Cuando una abre este libro de Kepa Fernández de Larrinoa, lo primero que le viene a la cabeza no es lo que espera de un poemario, esa cosa entre musical y delicada que uno lee con una taza de té en la mano. No. Aquí lo que aparece es algo más desasosegante, como si el autor te metiera en una habitación oscura donde solo quedan las voces de las ausencias y los nombres de los que ya no están. Emma, Jácome, un barquero, un niño, una madre. Personajes apenas dibujados, pero de una intensidad que te deja pegada a la silla.

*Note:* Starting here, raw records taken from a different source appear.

-- ==== Sys2Proof/Machine/Hlth.lean ====
section
/-!
DEFINITION. The health monitor (chapter 19): the farrier pass, the scrubber, the tamper sources and the latch in PD_AON.
-/
namespace Sys2Proof.Machine

/-- Changes the health monitor's state. -/
def State.modHlth (s : State) (f : HlthState → HlthState) : State := { s with hlth := f s.hlth }

/-- The class of a tamper source; the reserved class acts as WIPE_RESET (R450). -/
def tamperClass (s : State) (src : Nat) : Nat := min 2 (s.get F.HLTH_TMP_CFG.class_ / 4 ^ src % 4)

/-- Whether a key operation, a derivation or a life-cycle transition is in flight (R260, R265, R450). -/
def keysBusy (s : State) : Bool := !s.ciph.ops.isEmpty || s.host.checking.isSome || s.keys.lcPend.isSome

/-- What a key-wiping tamper does (R133, R182, R196, R210, R265, R278, R354, R450). -/
def tamperWipe (s : State) : State := yardWipe (verdWipe (endSessions (wipeHandles s) endTamper))

/-- The action of a latched tamper (R434, R450, R451): a wake in STANDBY and BURST; before PD_TACK is released the sequence halts;
every class wipes before a plan applies; the class decides while a plan runs. -/
def tamperAct (s : State) (src : Nat) : State :=
  let s := if s.get F.POLL_STAT.state = 0 then s else s.set F.POLL_WAKE.tamper 1
  if asleep s then startWaking s
  else if ¬ domOn s 3 then (if seqDomain s = some 3 then tamperHalt s else s)
  else if ¬ s.yard.applied then tamperWipe s
  else
    let c := tamperClass s src
    let s := if c ≠ 0 ∨ keysBusy s then tamperWipe s else s
    if c = 2 then chipReset s F.RST_CAUSE.tamper else s

/-- A tamper source latches (R444, R448, R450, R454): the latch, the count, the event, tally code 0x0F; a farrier pass ends
and hands no overlay over, and a STANDBY request whose store runs is cancelled (R235). -/
def tamperLatch (s : State) (src : Nat) : State :=
  let s := (s.putBit F.HLTH_TMP_LATCH.latch src true).bump F.HLTH_TMP_CNT.events
  let s := (s.set F.HLTH_TMP_CNT.last src).set F.HLTH_EVT.tamper 1
  let s := tallyEvent (s.modPoll fun p => { p with sleepReq := false }) 0x0F
  let s := if s.get F.HLTH_STAT.farr_step = 0 then s
    else farrierEnd ((s.set F.YARD_OVL.pending 0).modYard fun y => { y with overlay := none }) farrAborted
  tamperAct s src

/-- A source's condition: it latches when it becomes live (R448). -/
def sourceLive (s : State) (src : Nat) (live : Bool) : State :=
  let was := s.bitAt F.HLTH_TMP_LIVE.live src
  let s := s.putBit F.HLTH_TMP_LIVE.live src live
  if live && !was then tamperLatch s src else s

/-- The mode of a tamper ball (R449). -/
def tamperMode (s : State) (n : Nat) : Nat := s.get F.HLTH_TMP_CFG.mode / 4 ^ n % 4

/-- One sample of a tamper input: live after two in a row (R449). -/
def tamperRun (s : State) (n : Nat) (hit : Bool) : State :=
  let run := if hit then s.hlth.tmpRun.getD n 0 + 1 else 0
  let s := s.modHlth fun h => { h with tmpRun := h.tmpRun.set n (min run 2) }
  sourceLive s n (decide (2 ≤ run))

/-- TMP_SAMPLE (R448, R449): the switch-mode inputs, every 32 AON ticks; an unused input and a mesh driver are no active sources. -/
def tmpSample (s : State) (levels : BitVec 4) : State :=
  (List.range 4).foldl
    (fun t n =>
      match tamperMode t n with
      | 1 => tamperRun t n (!bit levels.toNat n)
      | 2 => tamperRun t n (bit levels.toNat n)
      | 3 => if n % 2 = 0 then tamperRun t n false else t
      | _ => tamperRun t n false) s

def execTmpSample (levels : BitVec 4) (s : State) : Host.Outcome State Fault Refusal := .next (tmpSample s levels)

/-- One step of the 16-bit generator with taps 16, 14, 13 and 11, shifting towards its low bit (R449, log entry 15). -/
def lfsrStep (x : Nat) : Nat :=
  let b := b2n (bit x 0 != (bit x 2 != (bit x 3 != bit x 5)))
  x / 2 + 32768 * b
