/-- The current request, grant and queueing of a requester, as LF_GRANT and UWB_GRANT show them (R87, R144). -/
def grantView (s : State) (r : Nat) (w : Word) : Word :=
  let st := s.get (F.PWR_REQ.state r)
  let w := putBits w 0 10 (if st = 0 then 0 else s.get (F.PWR_REQ.req r))
  putBits (putBits w 16 10 (if st = 2 then s.get (F.PWR_REQ.grant r) else 0)) 26 1 (b2n (st == 1))

/-- CLK_STAT as it reads: HOST in SPI form and DBG follow their own rules (R409), and the locks of the PLLs (R406). -/
def clkStatView (s : State) : Word :=
  let w := s.word F.CLK_STAT.good.addr
  let form := s.flag F.HOST_STAT.form
  let w := if form then w else putBits w 9 1 (b2n (domOn s 8))
  let w := putBits w 11 1 (s.get F.RST_STRAP.dbg)
  let g := fun c => bit w.toNat c
  putBits w 12 4 (b2n (g 3) + 2 * b2n (g 5) + 4 * b2n (g 6 || (form && g 9)) + 8 * b2n (g 7))

/-- UWB_STAT.state as it reads: the ranging grant makes TIMER READY, the port check's makes it CAL (R142). -/
def uwbStatView (s : State) : Word :=
  let w := s.word F.UWB_STAT.state.addr
  let w := if s.get F.UWB_STAT.state = 1 then
      putBits w 0 3 (if manGranted s 3 then 2 else if s.uwb.calRun && manGranted s 4 then 5 else 1)
    else w
  putBits w 4 1 (b2n (decide (2 ≤ bitsOf w 0 3)))

/-- KEYS_SLOTh as it reads. -/
def keySlotView (s : State) (h : Nat) : Word :=
  let k := keySlot s h
  if k.live then
    BitVec.ofNat 32 (1 + 4 * k.depth + 32 * k.owner + 512 * k.id + 2 ^ 14 * k.parent + 2 ^ 20 * (k.uses / 256 % 4096))
  else BitVec.ofNat 32 (2 ^ 14 * 0x3F + (if slotInUse s h then 2 else 0))

/-- RNG_STAT as it reads. -/
def rngStatView (s : State) : Word :=
  putBits (putBits (s.word F.RNG_STAT.state.addr) 0 3 (rngStateCode s)) 12 7 s.rng.queue.length

/-- LOFT_STAT as it reads. -/
def loftStatView (s : State) : Word :=
  let owner := match s.loft.gather, s.loft.commit with
    | some g, _ => g.owner
    | none, some g => g.owner
    | none, none => 0
  let w := putBits (s.word F.LOFT_STAT.state.addr) 3 1 (b2n s.loft.commit.isSome)
  putBits (putBits w 4 1 (b2n s.loft.gather.isSome)) 5 4 owner

/-- POLL_LVL as it reads: the minutes left on the rung, rounded up. -/
def pollLvlView (s : State) : Word :=
  let left := if s.get F.POLL_STAT.rung = 7 ∨ ¬ s.flag F.POLL_CTRL.en then 0 else (s.poll.dwellEnd - s.aonTs + 1966079) / 1966080
  putBits (s.word F.POLL_LVL.dwell_left.addr) 16 16 left

/-- Words of the quarantine buffer (R110): the host sees VERIFIED entries, stalls UNVERIFIED ones too. -/
def quarView (s : State) (src : Src) (a : Nat) : Word :=
  let off := a - 0x06_8000
  let q := qstate s (off / 128)
  let open_ : Bool := match src with | .host _ => q == 3 | .engine _ => q == 2 || q == 3
  if off < 3072 ∧ open_ then Mem.word s.uhf.quar off else 0
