-- ==== Sys2Proof/Certificates/Slice0/Obligations.lean ====
section
/-!
DEFINITION. The statements about the block, family by family, each citing the rules it formalises.
-/
open Sys2Proof Sys2Proof.Machine

/-! Groom engines (13). -/

namespace Sys2Proof.Claims

/-- Engine `e` issues word `w` next (it runs, no interrupt comes first, the word stands at its pc), and the word it goes on
at, `pc`, lies in IMEM. -/
abbrev Issues (s : State) (e : Fin 8) (w pc : Word) : Prop := issues s e w = true ∧ pc.toNat < 0x8000

/-- The word after the one at the pc. -/
def nextPc (s : State) (e : Fin 8) : Word := (s.engine e).pc + 4#32

/-- What an instruction leaves alone: everything outside engine `e`, and in it interrupt enable, saturation flag, interrupt
CSRs, timer and both local memories; of EVPEND only line 4, the timer, may rise as cycles pass (R306, R316). -/
structure Kept (s t : State) (e : Fin 8) : Prop where
  rest : { t with eng := s.eng } = s
  others : ∀ n : Nat, n ≠ e.val → t.engine n = s.engine n
  csrs : (t.engine e).ie = (s.engine e).ie ∧ (t.engine e).epc = (s.engine e).epc ∧ (t.engine e).cause = (s.engine e).cause
    ∧ (t.engine e).evmask = (s.engine e).evmask ∧ (t.engine e).ivec = (s.engine e).ivec
    ∧ (t.engine e).tcmp = (s.engine e).tcmp ∧ (t.engine e).dbval = (s.engine e).dbval
  evpend : (t.engine e).evpend = (s.engine e).evpend ∨ (t.engine e).evpend = setBit (s.engine e).evpend 4
  imem : (t.engine e).imem = (s.engine e).imem

/-- An instruction completed: it wrote `v` to register `rd` (x0 ignores it), no other register changed, the engine goes on at
`pc`, and the frame holds. -/
structure Wrote (s t : State) (e : Fin 8) (rd : BitVec 4) (v pc : Word) : Prop where
  x : ∀ r : BitVec 4, xOf t e r = if r = rd ∧ r ≠ 0#4 then v else xOf s e r
  pc : (t.engine e).pc = pc
  kept : Kept s t e

/-- The flags and local data that an arithmetic instruction leaves alone beside `Kept`. -/
structure SameData (s t : State) (e : Fin 8) : Prop where
  sat : (t.engine e).sat = (s.engine e).sat
  cycleh : (t.engine e).cycleh = (s.engine e).cycleh
  dmem : (t.engine e).dmem = (s.engine e).dmem

/-- An exact value clamped to the signed 32-bit range (R315), and whether it was clamped. -/
def clamp32 (x : Int) : Int := max (-2147483648) (min 2147483647 x)

end Sys2Proof.Claims

open Sys2Proof.Claims

/-- R313: the register forms ADD to CLZ write their result to rd, wrapping modulo 2 ^ 32, and change nothing else. CLZ needs
rb = x0; the form with another rb traps (GroomIllegalForms). -/
def Sys2Proof.Claims.GroomRegisterForms : Prop :=
  ∀ (e : Fin 8) (rd ra rb : BitVec 4) (s : State),
    let a := xOf s e ra
    let b := xOf s e rb
    ∀ p ∈ ([(.add e rd ra rb, encR 0x01 rd ra rb, a + b), (.sub e rd ra rb, encR 0x02 rd ra rb, a - b),
        (.and e rd ra rb, encR 0x03 rd ra rb, a &&& b), (.or e rd ra rb, encR 0x04 rd ra rb, a ||| b),
        (.xor e rd ra rb, encR 0x05 rd ra rb, a ^^^ b), (.shl e rd ra rb, encR 0x06 rd ra rb, a <<< (b.toNat % 32)),
        (.shr e rd ra rb, encR 0x07 rd ra rb, a >>> (b.toNat % 32)),
        (.sra e rd ra rb, encR 0x08 rd ra rb, a.sshiftRight (b.toNat % 32)),
        (.slt e rd ra rb, encR 0x09 rd ra rb, if a.toInt < b.toInt then 1 else 0),
        (.sltu e rd ra rb, encR 0x0A rd ra rb, if a.toNat < b.toNat then 1 else 0),
        (.mul e rd ra rb, encR 0x0B rd ra rb, BitVec.ofNat 32 (a.toNat * b.toNat)),
        (.mulh e rd ra rb, encR 0x0C rd ra rb, BitVec.ofInt 32 (a.toInt * b.toInt / 2 ^ 32)),
        (.min e rd ra rb, encR 0x0D rd ra rb, BitVec.ofInt 32 (min a.toInt b.toInt)),
        (.max e rd ra rb, encR 0x0E rd ra rb, BitVec.ofInt 32 (max a.toInt b.toInt)),
        (.clz e rd ra 0#4, encR 0x0F rd ra 0#4, BitVec.ofNat 32 (if a = 0#32 then 32 else 31 - a.toNat.log2))] :
        List (Instr × Word × Word)),
      Issues s e p.2.1 (nextPc s e) →
        ∃ t, exec p.1 s = .next t ∧ Wrote s t e rd p.2.2 (nextPc s e) ∧ SameData s t e

/-- R312, R313: the immediate forms. ADDI and SLTI sign-extend imm18; ANDI, ORI, XORI and the shifts zero-extend it; a shift
immediate of 32 or more traps (GroomIllegalForms). -/
def Sys2Proof.Claims.GroomImmediateForms : Prop :=
  ∀ (e : Fin 8) (rd ra : BitVec 4) (imm : BitVec 18) (sh : Fin 32) (u : BitVec 22) (s : State),
    let a := xOf s e ra
    let sh18 := BitVec.ofNat 18 sh.val
    ∀ p ∈ ([(.addi e rd ra imm, encI 0x18 rd ra imm, BitVec.ofInt 32 (a.toInt + imm.toInt)),
        (.andi e rd ra imm, encI 0x19 rd ra imm, a &&& BitVec.ofNat 32 imm.toNat),
        (.ori e rd ra imm, encI 0x1A rd ra imm, a ||| BitVec.ofNat 32 imm.toNat),
        (.xori e rd ra imm, encI 0x1B rd ra imm, a ^^^ BitVec.ofNat 32 imm.toNat),
        (.shli e rd ra sh18, encI 0x1C rd ra sh18, a <<< sh.val),
        (.shri e rd ra sh18, encI 0x1D rd ra sh18, a >>> sh.val),
        (.srai e rd ra sh18, encI 0x1E rd ra sh18, a.sshiftRight sh.val),
        (.slti e rd ra imm, encI 0x1F rd ra imm, if a.toInt < imm.toInt then 1 else 0),
        (.lui e rd u, encU 0x20 rd u, BitVec.ofNat 32 (u.toNat * 1024))] : List (Instr × Word × Word)),
      Issues s e p.2.1 (nextPc s e) →
        ∃ t, exec p.1 s = .next t ∧ Wrote s t e rd p.2.2 (nextPc s e) ∧ SameData s t e
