theorem wit_LoftCommits :
    (let p := loft { gather := some { gather0 with waiting := true } }
     gather0.owner = loftOwner (.host false) ∧ p.loft.due = none ∧ p.loft.tctrWait = [] ∧ p.keys.lcWait = false ∧ storeRuns p = false ∧ commitHeld p gather0 = false ∧ p.loft.commit = none)
    ∧ storeRuns (loft { store := some { begun := true } }) = true
    ∧ (loft { commit := some gather0 }).loft.commit = some gather0 := by decide +kernel

theorem wit_LoftStores :
    loftClosed (st [(F.LOFT_STAT.state, 1)]) = true ∧ loftClosed (loft {}) = false ∧ (loft {}).loft.store = none
    ∧ (let p := loft { store := some {}, copyA := { start := 0xFFFF_FFFD, commit := some (0xFFFF_FFFD, {}) } }
       p.loft.commit = none ∧ newestGen p = 0xFFFF_FFFD ∧ newestGen p < 0xFFFF_FFFE ∧ copyValid p.loft.copyA ≠ none)
    ∧ newestGen (loft { store := some {}, copyB := { start := 0xFFFF_FFFE, commit := some (0xFFFF_FFFE, {}) } }) = 0xFFFF_FFFE
    ∧ (loft { store := some { begun := true, gnew := 5 } } [(F.LOFT_STAT.store_pend, 1)]).loft.store
      = some { begun := true, refused := false, pf := false, gnew := 5 } := by decide +kernel

theorem wit_LoftRecalls :
    (let p := st [(F.LOFT_STAT.state, 1)]
     domOn p 9 = true ∧ p.get F.LOFT_STAT.state = 1 ∧ p.loft.heldReq = false ∧ p.keys.lcWait = false ∧ p.loft.recallFrom = none)
    ∧ (let p := { st [(F.LOFT_STAT.state, 1)] with
         loft := { recallFrom := some true, copyA := { start := 3, commit := some (3, {}) }, copyB := { start := 4, commit := some (4, {}) } } }
       p.loft.recallFrom = some true ∧ newestCopy p = some true ∧ copyValid p.loft.copyA ≠ none) := by decide +kernel

/-- Ring 0 of the host with four slots and a change in every `n`. -/
def ring (n pend : Nat) : List (Fld × Nat) :=
  [(F.LOFT_RCFG.nslots 0, 4), (F.LOFT_RCFG.owner 0, 1), (F.LOFT_RCFG.n 0, n), (F.LOFT_RVAL_WC.pend 0, pend)]

theorem wit_LoftRingsAndSeals :
    ringOwned (loft {} (ring 3 2)) (.host false) 0 = false ∧ ringOwned (loft {} (ring 3 2)) (.host true) 0 = true
    ∧ ringN (loft {} (ring 3 2)) 0 ≤ satInc 255 ((loft {} (ring 3 2)).get (F.LOFT_RVAL_WC.pend 0))
    ∧ satInc 255 ((loft {} (ring 3 1)).get (F.LOFT_RVAL_WC.pend 0)) < ringN (loft {} (ring 3 1)) 0
    ∧ (loft { ringWrites := [(0, 9)] } (ring 1 0)).loft.ringWrites = [(0, 9)]
    ∧ (loft {} [(F.LOFT_RVAL_W8.seq 0, 0xFFFF_FFFE)]).get (F.LOFT_RVAL_W8.seq 0) ≠ 0xFFFF_FFFF
    ∧ (let p := { loft {} [(F.LOFT_SEAL.page 0, 0x500), (F.LOFT_SEAL.npg 0, 1), (F.LOFT_SEAL.resealing 0, 1), (F.KEYS_LC.state, 1)] with
         keys := roots, ciph := { ops := [{ who := .seal 0, left := 3 }] } }
       (activeRoot p).isSome = true ∧ p.keys.lcPend = none ∧ domOn p 3 = true ∧ sealRegion p 0 = some (0x5_0000, 256)
         ∧ p.get (F.LOFT_SEAL.resealing 0) = 1 ∧ (opOf p (.seal 0)).map (·.ending) = some none ∧ storeRuns p = false) := by decide +kernel

theorem wit_LoftPowerFail :
    (st []).get F.LOFT_CFG.pf_en = 0
    ∧ (let p := loft { gather := some gather0 } [(F.LOFT_CFG.pf_en, 1)]
       p.get F.LOFT_CFG.pf_en = 1 ∧ loftClosed p = false)
    ∧ (let p := loft { commit := some gather0, pf := true }
       p.loft.commit = some gather0 ∧ p.loft.pf = true ∧ 0 < gather0.words.length)
    ∧ (loft { store := some { pf := true } }).loft.store = some { pf := true }
    ∧ (loft { store := some { begun := true } }).loft.store = some { begun := true, pf := false } := by decide +kernel

/-! The stall plan and the yard. An image that passes the first pass takes the kernel minutes to check: NOTES.md says how it was run. -/

/-- The loader in a state, in MAKER, with the given fields. -/
def loader (n : Nat) (l : List (Fld × Nat) := []) : State :=
  { st ([(F.KEYS_LC.state, 1), (F.YARD_PSTAT.state, n), (F.LOFT_STAT.state, 2)] ++ l) with keys := roots }

theorem wit_PlanImports :
    domOn (loader 4) 2 = true ∧ (loader 6).get F.YARD_PSTAT.state = 6
    ∧ (let p := loader 4 [(F.YARD_PADDR.addr, 258044)]
       p.get F.YARD_PSTAT.state = 4 ∧ p.get F.YARD_PADDR.addr < 258048)
    ∧ 258048 ≤ (loader 4 [(F.YARD_PADDR.addr, 258048)]).get F.YARD_PADDR.addr
    ∧ firstPass (loader 4) (stagedImage (loader 4)) true none = some (1, 0)
    ∧ (loader 5).get F.YARD_PSTAT.state ∈ [4, 5] ∧ (activeRoot (loader 4)).isSome = true ∧ (loader 4).get F.KEYS_STAT.blocked = 0
    ∧ Store.wf (loader 4).feed = true := by decide +kernel

/-- A load of the region's image. -/
def regionLoad (startup : Bool) : State :=
  { loader 1 with yard := { load := some { staged := false, startup := startup } }, ciph := { ops := [{ who := .seal 4, left := 3 }] } }

theorem wit_PlanSources :
    (let p := loader 0 [(F.RNG_STAT.seeded, 1)]
     p.get F.YARD_PSTAT.state = 0 ∧ domOn p 2 = true ∧ loftClosed p = false ∧ p.flag F.RNG_STAT.seeded = true ∧ lifeState p ≠ 0
       ∧ p.get F.KEYS_STAT.blocked = 0 ∧ p.get F.RST_STRAP.src = 0 ∧ p.yard.ignoreLoft = false)
    ∧ (loader 0 [(F.RST_STRAP.src, 1)]).get F.RST_STRAP.src ≠ 0 ∧ (loader 0).poll.planRan = false
    ∧ (let p := loader 3 [(F.RST_STRAP.src, 1)]
       p.get F.YARD_PSTAT.state = 3 ∧ p.get F.RST_STRAP.src = 1 ∧ p.yard.ignoreLoft = false)
    ∧ (let p := regionLoad false
       p.yard.load.isSome = true ∧ tapHolds p = false ∧ (opOf p (.seal 4)).map (·.ending) = some none
         ∧ firstPass p (regionImage p) false (regionTag p (regionImage p)).1 = some (1, 0))
    ∧ (let p := regionLoad true
       p.yard.load = some { staged := false, startup := true } ∧ tapHolds p = false
         ∧ firstPass p (regionImage p) false (regionTag p (regionImage p)).1 = some (1, 0))
    ∧ tapHolds { regionLoad true with tap := { ir := 4 } } = true := by decide +kernel
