-- ==== Sys2Proof/Word.lean ====
section
/-! DEFINITION. The two datum widths of FCE (00_scope.md R11, R13): a byte and a 10-bit token. -/

namespace Sys2Proof

/-- A byte is 8 bits (R11): wire symbols, payload bytes, the checksum and its seed. -/
abbrev Byte := BitVec 8

/-- A token is 10 bits, a 2-bit kind above an 8-bit data field (R13, R66). -/
abbrev Token := BitVec 10

end Sys2Proof
end

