-- ==== Sys2Proof/Machine/Step.lean ====
section
/-! DEFINITION. One step: one turn of the environment's schedule (00_scope.md R14). -/

namespace Sys2Proof.Machine

/-- One step takes the first turn of the schedule: the instruction it transfers is executed, or, where it
transfers none, the event has its effect.  With nothing scheduled no transfer takes place and nothing changes
(10_state.md R31; 60_exceptions.md R164). -/
def step (s : State) : Host.Outcome State Fault Refusal :=
  match s.env.sched with
  | [] => .next s
  | e :: rest =>
    match fetch e (s.setSched rest) with
    | some (i, s') => exec i s'
    | none => .next (eventEffect e (s.setSched rest))

/-- The host's fixed name: the state in which a table word is the datum of the next step (log entries 9
and 10). -/
def State.withFetchWord (s : State) (nbits w : Nat) : State :=
  match placeTableWord nbits w with
  | some a => s.place a
  | none => s

end Sys2Proof.Machine
end

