-- ==== Sys2Proof/Tests/Slice0.lean ====
section
/-! SUPPORT. Tests: expected values are those of spec/95_test_vectors.md and of the worked examples in the
rules; each theorem names its vector.  At the end, one witness per statement that has hypotheses. -/

namespace Sys2Proof.Tests

open Sys2Proof.Machine

/-! ### Well-formedness refuses each ill-formed operand (R62) -/

theorem test_wf_junk : (Instr.rxJunk 0xC0#8).wellFormed = false ∧ (Instr.rxJunk 0xDB#8).wellFormed = true := by decide
theorem test_wf_lit_delim : (Instr.rxLit 0xC0#8).wellFormed = false := by decide
theorem test_wf_lit_esc : (Instr.rxLit 0xDB#8).wellFormed = false ∧ (Instr.rxLit 0xDC#8).wellFormed = true := by decide
theorem test_wf_badesc_substitutes :
    (Instr.rxBadEsc 0xDC#8).wellFormed = false ∧ (Instr.rxBadEsc 0xDD#8).wellFormed = false := by decide
theorem test_wf_badesc_delim :
    (Instr.rxBadEsc 0xC0#8).wellFormed = false ∧ (Instr.rxBadEsc 0xDB#8).wellFormed = true := by decide
theorem test_wf_dropskip : (Instr.rxDropSkip 0xC0#8).wellFormed = false := by decide

/-! ### Every constructor decodes from a word written out from R60, R62, R67, R68, R69 -/

theorem test_decode_idle :
    decode .rxIn .idle .w8 0b00000000_11000000#16 = .instr .rxOpen ∧
    decode .rxIn .idle .w8 0b00000000_11011011#16 = .instr (.rxJunk 0xDB#8) := by decide
theorem test_decode_frame :
    decode .rxIn .frame .w8 0b00000000_11000000#16 = .instr .rxClose ∧
    decode .rxIn .frame .w8 0b00000000_11011011#16 = .instr .rxEsc ∧
    decode .rxIn .frame .w8 0b00000000_11011100#16 = .instr (.rxLit 0xDC#8) := by decide
theorem test_decode_escape :
    decode .rxIn .esc .w16 0b11011011_11011100#16 = .instr .rxUnescDelim ∧
    decode .rxIn .esc .w16 0b11011011_11011101#16 = .instr .rxUnescEsc ∧
    decode .rxIn .esc .w16 0b11011011_11000000#16 = .instr .rxTrunc ∧
    decode .rxIn .esc .w16 0b11011011_11011011#16 = .instr (.rxBadEsc 0xDB#8) := by decide
theorem test_decode_drop :
    decode .rxIn .drop .w8 0b00000000_11000000#16 = .instr .rxDropEnd ∧
    decode .rxIn .drop .w8 0b00000000_11011100#16 = .instr (.rxDropSkip 0xDC#8) := by decide
theorem test_decode_tx_in :
    decode .txIn .idle .t10 0b000000_00_01000001#16 = .instr (.txData 0x41#8) ∧
    decode .txIn .idle .t10 0b000000_10_10101010#16 = .instr (.txEof 0xAA#8) ∧
    decode .txIn .idle .t10 0b000000_01_01010101#16 = .instr (.txRsvd1 0x55#8) ∧
    decode .txIn .idle .t10 0b000000_11_11111111#16 = .instr (.txRsvd3 0xFF#8) := by decide
theorem test_decode_ck_in :
    decode .ckIn .idle .t10 0b000000_00_00000001#16 = .instr (.ckData 0x01#8) ∧
    decode .ckIn .idle .t10 0b000000_01_11111111#16 = .instr (.ckInit 0xFF#8) ∧
    decode .ckIn .idle .t10 0b000000_10_11111111#16 = .instr (.ckZero 0xFF#8) ∧
    decode .ckIn .idle .t10 0b000000_11_01011010#16 = .instr (.ckSeed 0x5A#8) := by decide
theorem test_decode_rx_out :
    decode .rxOut .idle .t10 0b000000_00_11000000#16 = .instr (.data 0xC0#8) ∧
    decode .rxOut .idle .t10 0b000000_10_00000000#16 = .instr .eof ∧
    decode .rxOut .idle .t10 0b000000_11_00000001#16 = .instr .errTrunc ∧
    decode .rxOut .idle .t10 0b000000_11_00000010#16 = .instr .errBadEsc := by decide

/-- R69: what a consumer may treat as impossible; R60: what is no symbol. -/
theorem test_decode_rejects :
    decode .rxOut .idle .t10 0x0100#16 = .reject .neverProduced ∧
    decode .rxOut .idle .t10 0x0201#16 = .reject .neverProduced ∧
    decode .rxOut .idle .t10 0x0303#16 = .reject .neverProduced ∧
    decode .rxIn .esc .w16 0xC0DC#16 = .reject .noPrefix ∧
    decode .rxIn .frame .w16 0xDBDC#16 = .reject .pairOutsideEscape ∧
    decode .txIn .idle .t10 0x0400#16 = .reject .tooWide := by decide

/-- Table words, numbered as spec/opcode_table.json numbers them. -/
theorem test_table_word :
    decodeTableWord 16 0xDBDC = some .rxUnescDelim ∧ decodeTableWord 16 0x0302 = some .errBadEsc ∧
    decodeTableWord 16 0x0041 = some (.txData 0x41#8) ∧ decodeTableWord 8 0xC0 = some .rxOpen ∧
    decodeTableWord 16 0x10000 = none := by decide

/-! ### Looking at an outcome, and small states -/

/-- A next state of which `p` holds. -/
def nextWith (o : Host.Outcome State Fault Refusal) (p : State → Bool) : Bool :=
  match o with
  | .next s => p s
  | .fault _ => false
  | .refused _ => false

/-- The reset state with the queue depths 8 and 2. -/
def small : State := State.resetWith 8 2

/-- ENC with a frame open (or not) and bytes queued, in a queue of depth `cap`. -/
def enc (st : TxState) (cap : Nat) (q : List Byte) : State := { small with txState := st, txQ := ⟨cap, q⟩ }

/-- DEC in a state, with tokens queued, in a queue of depth `cap`. -/
def dec (st : RxState) (cap : Nat) (q : List Token) : State := { small with rxState := st, rxQ := ⟨cap, q⟩ }

/-- CKS with both registers. -/
def cks (acc seed : Byte) : State := { small with ckAcc := acc, ckSeed := seed }

/-- `tx_state` and `tx_q` after. -/
def encIs (st : TxState) (q : List Byte) (s : State) : Bool := s.txState == st && s.txQ.items == q
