-- ==== Sys2Proof/Word.lean ====
section
/-! DEFINITION. The widths of spec/00_scope.md rule R8: every value of the block is an unsigned bit vector of a stated
width. Bit 0 is the least significant bit. -/

namespace Sys2Proof

/-- `u8` of R8: one byte on the wire, one byte of memory. -/
abbrev Byte := BitVec 8

/-- `u32` of R8: one register word of the controller or the GPIO block, one `u32` operand. -/
abbrev Word := BitVec 32

/-- `u64` of R8: a diagnostic code (R71), or a cause register value (R74). -/
abbrev Code := BitVec 64

end Sys2Proof
end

Es curioso, porque al principio uno piensa que Larrinoa escribe desde un lugar demasiado frío, demasiado lejano, que casi te hace sentir como una intrusa en un duelo privado al que no te han invitado. Pero si sigues leyendo, y esto es lo importante, descubres que ese frío es en realidad la única forma que tiene de hablar de lo que duele de verdad, de lo que no se puede decir con palabras bonitas. Porque no hay nada bonito en la pérdida, ni en la memoria que se va borrando como la nieve bajo el sol de la mañana. Y Larrinoa lo sabe. Vaya si lo sabe.

Me ha llamado mucho la atención cómo este hombre, que es antropólogo y poeta, y que ha vivido en medio mundo, decide construir un libro así, tan poco complaciente. No te regala nada. No te dice «esto es así y punto». Te deja en medio del hielo, con esos «ojos afilados» que miran pero no explican, que ven pero no consuelan. Emma aparece una y otra vez, como una letanía, como esas cosas que uno se repite para no olvidar, pero también para ver si de tanto repetirlas se entienden mejor. No sé si lo consigue, pero la búsqueda es conmovedora.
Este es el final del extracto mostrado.